= Beginning of Section =

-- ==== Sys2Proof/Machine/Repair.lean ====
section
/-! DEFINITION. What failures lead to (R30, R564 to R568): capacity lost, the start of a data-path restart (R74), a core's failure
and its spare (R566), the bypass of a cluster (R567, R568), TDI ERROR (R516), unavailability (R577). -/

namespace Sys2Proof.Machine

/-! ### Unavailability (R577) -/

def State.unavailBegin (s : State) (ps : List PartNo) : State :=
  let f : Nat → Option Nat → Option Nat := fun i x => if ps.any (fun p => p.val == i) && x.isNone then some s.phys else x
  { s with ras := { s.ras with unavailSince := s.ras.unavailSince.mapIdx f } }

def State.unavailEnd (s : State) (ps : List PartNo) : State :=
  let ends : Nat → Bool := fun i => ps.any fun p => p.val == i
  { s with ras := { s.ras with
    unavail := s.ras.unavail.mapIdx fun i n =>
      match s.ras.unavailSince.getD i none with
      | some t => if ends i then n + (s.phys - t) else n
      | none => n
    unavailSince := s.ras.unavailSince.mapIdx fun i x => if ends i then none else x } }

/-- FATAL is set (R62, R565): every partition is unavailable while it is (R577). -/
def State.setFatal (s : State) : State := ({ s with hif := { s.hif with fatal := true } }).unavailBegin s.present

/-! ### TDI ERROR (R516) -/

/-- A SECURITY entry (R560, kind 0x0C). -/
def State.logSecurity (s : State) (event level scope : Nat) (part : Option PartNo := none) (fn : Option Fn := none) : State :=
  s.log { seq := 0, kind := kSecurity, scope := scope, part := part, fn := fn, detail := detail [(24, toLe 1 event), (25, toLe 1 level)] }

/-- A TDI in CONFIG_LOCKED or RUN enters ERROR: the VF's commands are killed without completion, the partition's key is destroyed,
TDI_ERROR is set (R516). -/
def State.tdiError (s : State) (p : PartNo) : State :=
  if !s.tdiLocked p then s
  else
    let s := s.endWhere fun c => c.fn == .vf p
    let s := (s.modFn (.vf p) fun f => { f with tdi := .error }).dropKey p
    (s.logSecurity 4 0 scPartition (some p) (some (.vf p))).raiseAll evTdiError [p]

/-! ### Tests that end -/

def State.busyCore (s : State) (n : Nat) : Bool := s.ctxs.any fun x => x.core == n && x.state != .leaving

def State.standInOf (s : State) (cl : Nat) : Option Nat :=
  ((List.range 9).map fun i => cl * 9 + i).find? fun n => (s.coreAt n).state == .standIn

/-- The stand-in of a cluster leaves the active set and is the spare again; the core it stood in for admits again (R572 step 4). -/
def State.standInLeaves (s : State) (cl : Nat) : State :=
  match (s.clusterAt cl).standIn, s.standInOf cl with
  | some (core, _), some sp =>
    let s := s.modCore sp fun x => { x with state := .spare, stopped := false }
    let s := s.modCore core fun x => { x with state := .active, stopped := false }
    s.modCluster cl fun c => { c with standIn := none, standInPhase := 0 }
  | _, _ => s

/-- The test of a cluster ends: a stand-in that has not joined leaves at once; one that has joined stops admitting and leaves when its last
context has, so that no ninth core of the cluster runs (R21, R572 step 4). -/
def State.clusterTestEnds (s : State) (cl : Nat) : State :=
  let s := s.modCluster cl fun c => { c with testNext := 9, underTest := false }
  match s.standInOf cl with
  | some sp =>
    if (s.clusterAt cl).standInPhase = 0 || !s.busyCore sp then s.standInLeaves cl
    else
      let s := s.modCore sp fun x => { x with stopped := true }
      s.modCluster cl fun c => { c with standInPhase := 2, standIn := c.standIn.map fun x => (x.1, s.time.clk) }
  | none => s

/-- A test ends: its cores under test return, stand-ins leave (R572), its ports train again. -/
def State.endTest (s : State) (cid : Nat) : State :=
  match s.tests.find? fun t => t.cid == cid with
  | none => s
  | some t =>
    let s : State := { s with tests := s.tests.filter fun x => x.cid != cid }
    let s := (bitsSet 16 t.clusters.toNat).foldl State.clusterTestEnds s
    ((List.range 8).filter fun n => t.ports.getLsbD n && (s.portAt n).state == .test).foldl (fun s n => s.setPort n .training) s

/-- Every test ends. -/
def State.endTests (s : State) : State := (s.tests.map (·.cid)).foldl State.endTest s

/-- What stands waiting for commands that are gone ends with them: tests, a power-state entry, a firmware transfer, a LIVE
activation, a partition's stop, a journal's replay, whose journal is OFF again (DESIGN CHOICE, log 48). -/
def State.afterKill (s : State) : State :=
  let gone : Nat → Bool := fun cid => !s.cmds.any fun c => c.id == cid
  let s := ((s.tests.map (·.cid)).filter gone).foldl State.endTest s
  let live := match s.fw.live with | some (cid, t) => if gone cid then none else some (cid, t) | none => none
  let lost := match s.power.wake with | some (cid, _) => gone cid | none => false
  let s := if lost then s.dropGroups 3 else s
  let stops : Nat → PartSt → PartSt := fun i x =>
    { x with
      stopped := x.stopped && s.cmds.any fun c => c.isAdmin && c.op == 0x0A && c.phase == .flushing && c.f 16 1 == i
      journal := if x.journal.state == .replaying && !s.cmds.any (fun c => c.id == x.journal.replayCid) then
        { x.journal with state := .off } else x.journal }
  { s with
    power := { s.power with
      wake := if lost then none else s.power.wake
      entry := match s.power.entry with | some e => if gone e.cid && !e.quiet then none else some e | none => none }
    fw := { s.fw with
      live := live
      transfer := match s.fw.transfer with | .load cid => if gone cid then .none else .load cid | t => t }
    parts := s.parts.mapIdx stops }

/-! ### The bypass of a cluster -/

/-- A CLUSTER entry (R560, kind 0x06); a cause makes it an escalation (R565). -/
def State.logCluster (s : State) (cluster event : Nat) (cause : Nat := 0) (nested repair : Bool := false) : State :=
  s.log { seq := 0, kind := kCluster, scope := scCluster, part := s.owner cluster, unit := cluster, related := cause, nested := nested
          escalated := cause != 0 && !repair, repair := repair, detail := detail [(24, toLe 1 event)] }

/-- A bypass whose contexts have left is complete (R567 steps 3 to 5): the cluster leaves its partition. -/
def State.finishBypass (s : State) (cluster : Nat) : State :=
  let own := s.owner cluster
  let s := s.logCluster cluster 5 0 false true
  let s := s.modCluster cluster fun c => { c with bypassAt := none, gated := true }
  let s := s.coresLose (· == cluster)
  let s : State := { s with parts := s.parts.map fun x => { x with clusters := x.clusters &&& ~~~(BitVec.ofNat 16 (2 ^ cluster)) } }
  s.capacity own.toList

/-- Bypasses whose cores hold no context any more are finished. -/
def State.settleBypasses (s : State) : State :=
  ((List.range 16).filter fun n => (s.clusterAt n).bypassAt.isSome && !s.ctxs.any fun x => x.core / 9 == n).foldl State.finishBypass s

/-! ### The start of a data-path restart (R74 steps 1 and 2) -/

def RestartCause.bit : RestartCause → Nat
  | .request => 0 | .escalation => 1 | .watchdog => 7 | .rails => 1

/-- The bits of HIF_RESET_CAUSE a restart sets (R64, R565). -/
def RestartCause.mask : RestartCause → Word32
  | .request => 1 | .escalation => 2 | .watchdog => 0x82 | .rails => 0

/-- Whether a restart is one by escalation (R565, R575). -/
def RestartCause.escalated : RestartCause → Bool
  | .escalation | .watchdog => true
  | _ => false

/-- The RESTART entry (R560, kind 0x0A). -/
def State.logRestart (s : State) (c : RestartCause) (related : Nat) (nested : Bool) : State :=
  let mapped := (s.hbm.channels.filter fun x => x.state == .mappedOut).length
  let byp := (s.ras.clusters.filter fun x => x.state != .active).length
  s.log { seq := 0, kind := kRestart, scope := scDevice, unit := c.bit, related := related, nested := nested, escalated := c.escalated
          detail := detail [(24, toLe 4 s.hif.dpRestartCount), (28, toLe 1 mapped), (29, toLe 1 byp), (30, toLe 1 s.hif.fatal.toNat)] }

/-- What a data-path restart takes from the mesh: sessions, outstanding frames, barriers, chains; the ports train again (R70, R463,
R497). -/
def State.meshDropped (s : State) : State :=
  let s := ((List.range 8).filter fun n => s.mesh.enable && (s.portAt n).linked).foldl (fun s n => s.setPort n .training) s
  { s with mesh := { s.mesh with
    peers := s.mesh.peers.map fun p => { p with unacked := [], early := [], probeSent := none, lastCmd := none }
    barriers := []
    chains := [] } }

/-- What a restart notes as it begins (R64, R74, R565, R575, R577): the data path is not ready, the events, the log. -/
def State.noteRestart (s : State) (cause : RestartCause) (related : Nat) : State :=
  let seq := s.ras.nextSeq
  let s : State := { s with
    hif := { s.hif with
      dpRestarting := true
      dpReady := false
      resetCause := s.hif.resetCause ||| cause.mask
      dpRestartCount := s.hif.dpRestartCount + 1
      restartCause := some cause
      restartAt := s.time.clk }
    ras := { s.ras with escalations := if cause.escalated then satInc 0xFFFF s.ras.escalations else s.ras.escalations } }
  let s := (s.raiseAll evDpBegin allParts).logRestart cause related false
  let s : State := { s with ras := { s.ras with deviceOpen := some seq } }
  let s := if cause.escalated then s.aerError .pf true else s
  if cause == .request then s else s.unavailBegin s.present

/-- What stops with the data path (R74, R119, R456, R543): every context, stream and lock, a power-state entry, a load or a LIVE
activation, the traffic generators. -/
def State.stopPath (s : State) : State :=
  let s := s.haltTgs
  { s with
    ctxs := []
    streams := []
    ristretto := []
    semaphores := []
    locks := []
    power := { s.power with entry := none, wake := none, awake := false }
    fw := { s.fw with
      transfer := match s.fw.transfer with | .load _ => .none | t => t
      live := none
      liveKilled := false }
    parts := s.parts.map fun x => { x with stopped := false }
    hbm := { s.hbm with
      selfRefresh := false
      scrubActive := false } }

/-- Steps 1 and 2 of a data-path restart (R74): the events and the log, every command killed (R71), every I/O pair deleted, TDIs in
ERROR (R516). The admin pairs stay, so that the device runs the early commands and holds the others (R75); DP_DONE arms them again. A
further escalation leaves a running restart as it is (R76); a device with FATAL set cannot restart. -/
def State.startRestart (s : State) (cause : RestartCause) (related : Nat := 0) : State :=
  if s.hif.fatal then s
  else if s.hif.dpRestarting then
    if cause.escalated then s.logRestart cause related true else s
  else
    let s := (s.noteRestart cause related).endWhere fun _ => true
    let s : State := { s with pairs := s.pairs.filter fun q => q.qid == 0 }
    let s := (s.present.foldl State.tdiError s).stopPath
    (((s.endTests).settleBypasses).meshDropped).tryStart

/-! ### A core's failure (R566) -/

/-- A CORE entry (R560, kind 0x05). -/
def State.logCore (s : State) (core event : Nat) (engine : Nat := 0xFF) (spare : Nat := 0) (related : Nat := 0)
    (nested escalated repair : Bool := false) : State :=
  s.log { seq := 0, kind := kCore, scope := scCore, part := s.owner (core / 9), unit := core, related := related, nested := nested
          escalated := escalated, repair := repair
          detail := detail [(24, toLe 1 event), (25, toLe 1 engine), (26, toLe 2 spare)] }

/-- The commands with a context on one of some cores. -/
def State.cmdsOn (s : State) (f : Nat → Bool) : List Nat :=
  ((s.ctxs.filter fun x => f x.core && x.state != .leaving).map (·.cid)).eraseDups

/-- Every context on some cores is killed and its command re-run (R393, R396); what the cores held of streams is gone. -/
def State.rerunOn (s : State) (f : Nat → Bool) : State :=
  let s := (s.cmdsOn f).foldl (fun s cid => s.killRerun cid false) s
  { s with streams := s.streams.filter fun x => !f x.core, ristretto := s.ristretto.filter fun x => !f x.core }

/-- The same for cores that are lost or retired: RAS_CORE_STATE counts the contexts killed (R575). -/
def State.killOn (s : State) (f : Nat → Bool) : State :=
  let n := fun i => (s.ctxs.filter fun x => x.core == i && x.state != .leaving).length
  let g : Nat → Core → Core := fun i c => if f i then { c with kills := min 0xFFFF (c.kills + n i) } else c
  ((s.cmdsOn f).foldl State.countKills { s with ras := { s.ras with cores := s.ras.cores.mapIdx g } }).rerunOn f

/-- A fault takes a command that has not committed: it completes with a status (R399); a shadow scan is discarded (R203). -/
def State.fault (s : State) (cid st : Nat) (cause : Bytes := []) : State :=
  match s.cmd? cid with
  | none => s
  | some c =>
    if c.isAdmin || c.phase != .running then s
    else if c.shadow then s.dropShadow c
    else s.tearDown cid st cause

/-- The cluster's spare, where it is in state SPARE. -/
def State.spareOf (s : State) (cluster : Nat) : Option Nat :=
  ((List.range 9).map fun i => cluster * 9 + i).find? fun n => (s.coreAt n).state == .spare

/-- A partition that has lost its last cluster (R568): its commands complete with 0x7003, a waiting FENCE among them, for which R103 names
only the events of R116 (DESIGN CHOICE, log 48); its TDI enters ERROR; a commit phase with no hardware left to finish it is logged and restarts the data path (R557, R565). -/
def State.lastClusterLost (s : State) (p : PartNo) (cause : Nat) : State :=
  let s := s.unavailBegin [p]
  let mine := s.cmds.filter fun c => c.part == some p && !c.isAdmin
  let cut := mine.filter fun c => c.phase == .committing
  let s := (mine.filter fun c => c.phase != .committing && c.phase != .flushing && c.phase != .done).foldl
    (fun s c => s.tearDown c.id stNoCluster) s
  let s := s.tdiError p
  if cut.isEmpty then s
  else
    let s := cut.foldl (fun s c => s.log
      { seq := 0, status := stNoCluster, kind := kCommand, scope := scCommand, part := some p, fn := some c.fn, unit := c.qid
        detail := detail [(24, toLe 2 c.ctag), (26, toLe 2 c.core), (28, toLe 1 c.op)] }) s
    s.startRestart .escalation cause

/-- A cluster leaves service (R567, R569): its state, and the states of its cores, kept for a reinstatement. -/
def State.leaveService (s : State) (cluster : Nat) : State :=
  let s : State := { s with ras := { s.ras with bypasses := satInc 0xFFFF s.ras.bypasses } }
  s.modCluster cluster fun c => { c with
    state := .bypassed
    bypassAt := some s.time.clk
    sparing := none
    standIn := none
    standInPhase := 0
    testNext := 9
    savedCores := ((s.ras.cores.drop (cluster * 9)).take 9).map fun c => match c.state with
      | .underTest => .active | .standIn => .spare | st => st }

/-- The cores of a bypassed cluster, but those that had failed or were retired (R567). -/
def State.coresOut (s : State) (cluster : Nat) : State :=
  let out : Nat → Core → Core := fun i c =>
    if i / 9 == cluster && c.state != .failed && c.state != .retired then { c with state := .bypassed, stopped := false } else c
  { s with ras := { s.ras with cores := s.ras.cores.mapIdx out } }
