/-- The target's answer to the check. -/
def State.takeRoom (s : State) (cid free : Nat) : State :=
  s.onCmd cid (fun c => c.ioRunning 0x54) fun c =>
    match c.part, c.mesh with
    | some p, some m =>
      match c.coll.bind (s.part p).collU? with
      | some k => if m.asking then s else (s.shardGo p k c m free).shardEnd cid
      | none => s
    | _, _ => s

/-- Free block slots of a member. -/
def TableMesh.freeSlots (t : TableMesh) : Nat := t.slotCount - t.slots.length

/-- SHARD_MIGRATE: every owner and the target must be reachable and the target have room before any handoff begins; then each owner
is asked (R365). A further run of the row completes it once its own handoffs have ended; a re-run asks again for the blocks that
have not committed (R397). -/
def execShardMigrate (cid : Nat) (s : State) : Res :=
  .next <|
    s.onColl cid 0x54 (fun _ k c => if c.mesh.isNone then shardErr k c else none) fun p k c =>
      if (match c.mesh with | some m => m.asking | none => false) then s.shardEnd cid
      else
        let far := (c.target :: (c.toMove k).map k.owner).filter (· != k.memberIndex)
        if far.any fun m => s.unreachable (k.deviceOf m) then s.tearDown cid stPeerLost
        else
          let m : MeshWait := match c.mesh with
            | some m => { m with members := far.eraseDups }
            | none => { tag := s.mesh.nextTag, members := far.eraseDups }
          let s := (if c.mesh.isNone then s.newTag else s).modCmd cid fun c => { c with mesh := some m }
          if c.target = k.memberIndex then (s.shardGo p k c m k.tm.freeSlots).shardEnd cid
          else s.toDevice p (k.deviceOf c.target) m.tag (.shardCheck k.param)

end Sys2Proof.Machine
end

= End of Section =

- What the task requires -
Starting at the line that contains "s.onColl cid 0x54", print every line through the last one of the records, exactly and with nothing else.

- Problem solution -
    s.onColl cid 0x54 (fun _ k c => if c.mesh.isNone then shardErr k c else none) fun p k c =>
      if (match c.mesh with | some m => m.asking | none => false) then s.shardEnd cid
      else
        let far := (c.target :: (c.toMove k).map k.owner).filter (· != k.memberIndex)
        if far.any fun m => s.unreachable (k.deviceOf m) then s.tearDown cid stPeerLost
        else
          let m : MeshWait := match c.mesh with
            | some m => { m with members := far.eraseDups }
            | none => { tag := s.mesh.nextTag, members := far.eraseDups }
          let s := (if c.mesh.isNone then s.newTag else s).modCmd cid fun c => { c with mesh := some m }
          if c.target = k.memberIndex then (s.shardGo p k c m k.tm.freeSlots).shardEnd cid
          else s.toDevice p (k.deviceOf c.target) m.tag (.shardCheck k.param)

end Sys2Proof.Machine
end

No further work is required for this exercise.